Calder’s book, which I read soon after it came out, influenced my decision to study physics at university. Watson and Zallinger’s book made an earlier and different impression. The 10-year-old me was enthralled by Zallinger’s vivid and lively illustrations, such as the one above. Not only were the dinosaurs and other creatures depicted as they might have been, but so too were the plants and landscapes.

Those memorable books came to mind when I read—or, rather, dipped into—a book that Tess Woods of Newman Communications had sent me to review, Tom Jackson’s The Elements: An Illustrated History of the Periodic Table (Shelter Harbor Press, 2012). The book is one of three in the Ponderables series. The others, also written by Jackson, are about mathematics and astronomy.

The bulk of Elements consists of 100 short, chronologically arranged chapters. The first, “Stone Age Chemistry,” discusses fire, food, and cave paintings. The last covers the recently discovered Higgs boson. In between, Jackson tells the story of humankind’s gradually growing awareness of chemical science and its applications.

It’s a measure of Jackson’s skill that I couldn’t tell at what age group his book is aimed. Inquisitive high schoolers and adults alike will enjoy and learn from what’s inside. Despite my professional interest in science, I discovered something new from almost every chapter. Did you know that the first plastic polymer, Parkesine, was invented in 1856 by Alexander Parkes and that it found use, decades later, as celluloid film stock? Or that the Periodic Table’s resemblance to an upside-down game of Solitaire is not a coincidence? I didn’t.

But Elements is more than a collection of interesting facts. Much of chemistry is ultimately about the arrangement and rearrangement of electrons. As if to emphasize that point, Jackson weaves the history of electromagnetism into his story. Readers learn about the first batteries, electrolysis, Coulomb’s law, J. J. Thomson’s discovery of the electron, and other electromagnetic milestones. Radioactivity and quantum mechanics are also covered.

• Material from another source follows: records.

-- ==== Sys2Proof/Machine/Inputs.lean ====
section
/-!
DEFINITION. What comes from outside besides requests: the reset of PSS (70_reset_and_hazards R210), the power-up of the chip
(R211), the host's buffer (10_state R17, R36), and taking the next input (log 2).
-/

namespace Sys2Proof.Machine

/-- The reset input of PSS (R210): PSS as after reset, whatever it was doing; the chip is not reset, and a frame in progress
is cut (U10; log 18). The registers R35 leaves unspecified hold the values of `State.reset` (log 20). -/
def pssReset (s : State) : State :=
  { State.reset with
    dev := if s.ses = .selected then onDevice (Dev.abandon s.work.frame s.draws (Config.freeEcs s.draws)) s else s.dev
    env := s.env
    draws := s.draws + s.work.frame.length + 1
    inputs := s.inputs }

/-- The chip is powered up (R211): register at its default, every byte of the array unknown. PSS is not concerned. (log 32) -/
def powerUp (s : State) : State := { s with dev := Dev.powerUp s.draws, draws := s.draws + 1 }

/-- The host fills RES.rbuf (R17, R36). -/
def loadBuffer (bytes : List Byte) (s : State) : State := { s with res := { s.res with rbuf := bytes } }

/-- The oldest input is taken. -/
def dropInput (s : State) : State := { s with inputs := s.inputs.tail }

/-- Put a request before all other inputs, so that the next step takes it. -/
def presentRequest (c : Code) (s : State) : State := { s with inputs := .request c :: s.inputs }

end Sys2Proof.Machine
end

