/-- `Deselect()` ends the session (R106). -/
theorem SessionOpen.release {out : List Byte} {n : Nat} {s t : State} (h : SessionOpen out n s t) :
    SessionDone out n s (release t) := by
  rw [release_live h.stalled]
  constructor
  · rfl
  · rfl
  · exact h.busy
  · exact h.stalled
  · exact h.cmd
  · exact h.res
  · exact h.inputs
  · rw [deselect_env, Env.frameEnded_calls]; exact h.calls
  · rw [deselect_env, Env.frameEnded_plugged]; exact h.plugged
  · exact h.sck
  · rw [deselect_trace, h.trace]; simp [sessionEvents]
  · have he : ∀ d n, t.env.ecsAfter d n = s.env.ecsAfter d n := fun d n => by
      unfold Env.ecsAfter; rw [h.ecs.1, h.ecs.2]
    rw [deselect_dev, onDevice, h.plugged, h.dev, ecsDraw, h.draws, he, h.dev]
    split <;> simp [*]

theorem transfer_sameAnswers (os : List Byte) {s : State} (hs : s.stalled = false) (hf : s.faultFree) :
    SameAnswers (os.foldl (fun s o => xchg o s) (beginCall os s)) (transfer os s) := by
  rw [transfer_full os hs (callDraw_faultFree hf)]
  refine (SameAnswers.afterAll ?_ os).trans (send_sameAnswers os _)
  constructor <;> rfl

theorem receive_sameAnswers (k : Nat) {s : State} (hs : s.stalled = false) (hf : s.faultFree) :
    SameAnswers ((List.replicate k Config.fill).foldl (fun s o => xchg o s) (beginCall (List.replicate k Config.fill) s))
      (receive k s) := by
  rw [receive_full k hs (callDraw_faultFree hf)]
  refine (SameAnswers.afterAll ?_ _).trans (collect_sameAnswers k _)
  constructor <;> rfl

theorem SessionOpen.faultFree {out : List Byte} {n : Nat} {s t : State} (h : SessionOpen out n s t) (hf : s.faultFree) :
    t.faultFree := fun c hc => hf c (List.mem_of_mem_drop (by rwa [h.calls] at hc))

theorem SessionDone.faultFree {out : List Byte} {n : Nat} {s t : State} (h : SessionDone out n s t) (hf : s.faultFree) :
    t.faultFree := fun c hc => hf c (List.mem_of_mem_drop (by rwa [h.calls] at hc))

/-- A fault-free write session sends its whole frame (R102, R106). -/
theorem writeSession_faultFree (sel tx desel : Phase) (frame : List Byte) {s : State} (hs : s.stalled = false)
    (hf : s.faultFree) :
    SessionDone frame 1 s (writeSession sel tx desel frame s) ∧
      (writeSession sel tx desel frame s).work.n = frame.length := by
  have h0 := sessionOpen_select sel tx hs
  obtain ⟨hx, hn, _⟩ := transfer_faultFree frame h0.stalled (h0.faultFree hf)
  have h1 := h0.run hx (transfer_sameAnswers frame h0.stalled (h0.faultFree hf))
  refine ⟨(h1.enter desel).release, ?_⟩
  unfold writeSession
  rw [release_live (h1.enter desel).stalled, deselect_work, enter_live h1.stalled]
  exact hn

/-- A fault-free read session sends its header and receives all it asks for (R103, R106, R125). -/
theorem readSession_faultFree (hdr : List Byte) (len : Nat) {s : State} (hs : s.stalled = false) (hf : s.faultFree) :
    SessionDone (hdr ++ List.replicate len Config.fill) 2 s (readSession hdr len s) ∧
      (readSession hdr len s).work.n = hdr.length ∧
      (readSession hdr len s).work.r =
        (incoming (hdr ++ List.replicate len Config.fill) (select s)).drop hdr.length := by
  have h0 := (sessionOpen_select .sel1 .tx1 hs).announce len
  obtain ⟨hx, hn, _⟩ := transfer_faultFree hdr h0.stalled (h0.faultFree hf)
  have h1 := h0.run hx (transfer_sameAnswers hdr h0.stalled (h0.faultFree hf))
  rw [List.nil_append] at h1
  have h2 := h1.enter .rx1
  obtain ⟨hy, hm, hr⟩ := receive_faultFree len h2.stalled (h2.faultFree hf)
  have h3 := h2.run hy (receive_sameAnswers len h2.stalled (h2.faultFree hf))
  have h4 := h3.enter .desel1
  have hp : receivePart hdr len (transfer hdr (Machine.announce len (Machine.enter .tx1 (select (Machine.enter .sel1 s))))) =
      receive len (Machine.enter .rx1 (transfer hdr (Machine.announce len (Machine.enter .tx1 (select (Machine.enter .sel1 s)))))) := by
    have hst := h1.stalled
    simp [receivePart, hst, hn]
  have hw : (readSession hdr len s).work.n = hdr.length ∧ (readSession hdr len s).work.r =
      incoming (List.replicate len Config.fill)
        (Machine.enter .rx1 (transfer hdr (Machine.announce len (Machine.enter .tx1 (select (Machine.enter .sel1 s)))))) := by
    unfold readSession
    rw [hp, release_live h4.stalled, deselect_work, enter_live h3.stalled]
    refine ⟨?_, hr⟩
    show (receive len _).work.n = _
    rw [hm, enter_live h1.stalled]
    exact hn
  refine ⟨?_, hw.1, ?_⟩
  · unfold readSession; rw [hp]; exact h4.release
  · rw [hw.2, h2.answers, List.drop_left' (by simp)]

end Sys2Proof.Machine
end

The book is also more than a history of past discoveries. Its penultimate section, “Imponderables,” outlines seven open questions in chemistry, including these three: Why is nature one-sided? Is bismuth radioactive? Does francium exist? The book’s effect on young readers, I hope, will be to inspire some of them to meet the continuing challenge of understanding the universe and its contents.

The book’s effect on older readers, I expect, will be to impress on them the sheer scale of scientific progress. No other human endeavor—not art, not literature, not politics, not even exploration—can match the immensity of science’s upward leap from making fire to discovering the Higgs.